Written by Brandon Lee Romo
On March 28, the San Diego Union-Tribune put out a “Watchdog” article under the headline “The Color of Authority: San Diego police, sheriff’s deputies disproportionately target minorities, data show.”
The issue with the headline is that the charts provided in the same article oppose the narrative that it is trying to push. The charts prove that there is no unequal treatment of Black people. According to SANDAG, Black people commit murder and rape at a rate 6 times higher than other races, as well as committing robberies at a rate twelve times higher.
Given that Blacks commit far more crimes (violent and non-violent) per capita than the rest of the county population, there is the possibility that there aren’t enough traffic stops. Because of this current narrative, the San Diego Union-Tribune time and time again avoids reporting on the frequency of crimes committed by each race.

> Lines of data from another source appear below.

/-! ## Events -/

/-- The addresses a `ret` refilled from another agent's memory have come (R19, R123): the `ret` takes effect. -/
def Mach.refillReturn (m : Mach) (clk : Clock) (core : Nat) (p : PendLoad) (addr : Nat → Nat) : Mach :=
  match m.wg? core p.slot with
  | none => m
  | some w =>
    let live := p.threads.filter (fun i => (w.thread i).status ≠ .exited)
    let act := (p.lanes.map (·.1)).filter live.contains
    let ig : Ig := { core, slot := p.slot, threads := live, pc := (w.thread (live.headD 0)).pc, w := 0, ext := none }
    if act.isEmpty then m else ({ m, ig, wg := w, act } : Ctx).returnTo clk m addr
/-- The bytes of a lane, the owed pieces filled from `data` in order; and what is left of `data`. -/
def fillLane (xs : List Piece) (data : List (List Byte)) : List Byte × List (List Byte) :=
  xs.foldl (fun (s : List Byte × List (List Byte)) x =>
    match x with
    | .got bs => (s.1 ++ bs, s.2)
    | .owed _ => (s.1 ++ s.2.headD [], s.2.drop 1)) ([], data)
/-- LOAD_RETURN: the data of a load or returning atomic comes back (R140). `data` holds, in order, what another agent owed (the old
value of a held `atomord` comes from the serial phase alone, R400); the destinations of threads that have not exited are written. What
the thread does after an acquire reads no older copies (R221). -/
def execLoadReturn (core id : Nat) (data : List (List Byte)) (s : State) : Host.Outcome State Fault Refusal :=
  s.event (fun clk m => do
    let p ← (m.core core).loads.find? (·.id == id)
    let owed := (p.lanes.map (fun l => l.2.filterMap (fun x => match x with | .owed n => some n | _ => none))).flatten
    if owed ≠ data.map (·.length) || (p.keyed && !owed.isEmpty) then none
    else
      let lanes := (p.lanes.foldl (fun (s : List (Nat × List Byte) × List (List Byte)) l =>
        let r := fillLane l.2 s.2
        (s.1 ++ [(l.1, r.1)], r.2)) ([], data)).1
      let bytesOf (i : Nat) : List Byte :=
        match lanes.find? (·.1 == i) with | some l => l.2 | none => match lanes with | l :: _ => l.2 | [] => []
      let m := m.modCore core (fun c => { c with loads := c.loads.filter (·.id ≠ id) })
      let m := if p.order ≠ .plain && !owed.isEmpty then m.acquire core p.scope else m
      if p.dst = .pc then some (m.refillReturn clk core p (fun i => leNat ((bytesOf i).take 10)))
      else
        some (m.modWg core p.slot (fun w =>
          { w with threads := w.threads.mapIdx (fun i t =>
              if p.threads.contains i && t.status ≠ .exited then (p.dst.upd (bytesOf i)).apply t else t) })))
/-- SLEEP_WAKE: a sleeping thread's deadline has come (R127). -/
def execSleepWake (core slot thread : Nat) (s : State) : Host.Outcome State Fault Refusal :=
  s.event (fun clk m => do
    let w ← m.wg? core slot
    match (w.thread thread).status with
    | .asleep d => if d ≤ clk.time then some (m.setWg core slot (w.modThreads [thread] (fun t => { t with status := .ready }))) else none
    | _ => none)
/-- REGROUP_REBUILD_DONE: the rebuilt warps of a role issue again (R166). -/
def execRegroupRebuildDone (core slot role : Nat) (s : State) : Host.Outcome State Fault Refusal :=
  s.event (fun clk m => do
    let w ← m.wg? core slot
    let r ← w.rebuild.find? (fun r => r.1 == role)
    if r.2 ≤ clk.cycle then
      some (m.setWg core slot { w with
        rebuild := w.rebuild.filter (fun r => r.1 != role),
        threads := w.threads.map (fun t => if t.status == .rebuilding && w.role t.warp == role then { t with status := .ready } else t) })
    else none)

end Sys2Proof.Machine
end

What was also shown in the chart was that all the other minorities have encountered less than the average police stops, which completely disproves the headline stating the police “target minorities.” To avoid people seeing what the data actually represents, the Union-Tribune often lumps blacks and Hispanics into the same category.
The headline emphasizes that minorities searched by police are caught with contraband more often than white people, but as we can see in the chart, the margin between the two is minuscule.
In terms of the county sheriff’s department car searches, there is only one group with a higher contraband rate than White people, and it isn’t Black people. On the other side of it, there are six groups with a lower contraband rate than Whites.
Just as many other news sources do today, the San Diego Union-Tribune purposefully misrepresents data in order to push a “woke” narrative with the assumption that the majority of people won’t take the time to correctly analyze the data themselves. San Diego Union-Tribune head editor, Jeff Light, along with other Union-Tribune reporters have still stood behind their claims of the article to be true.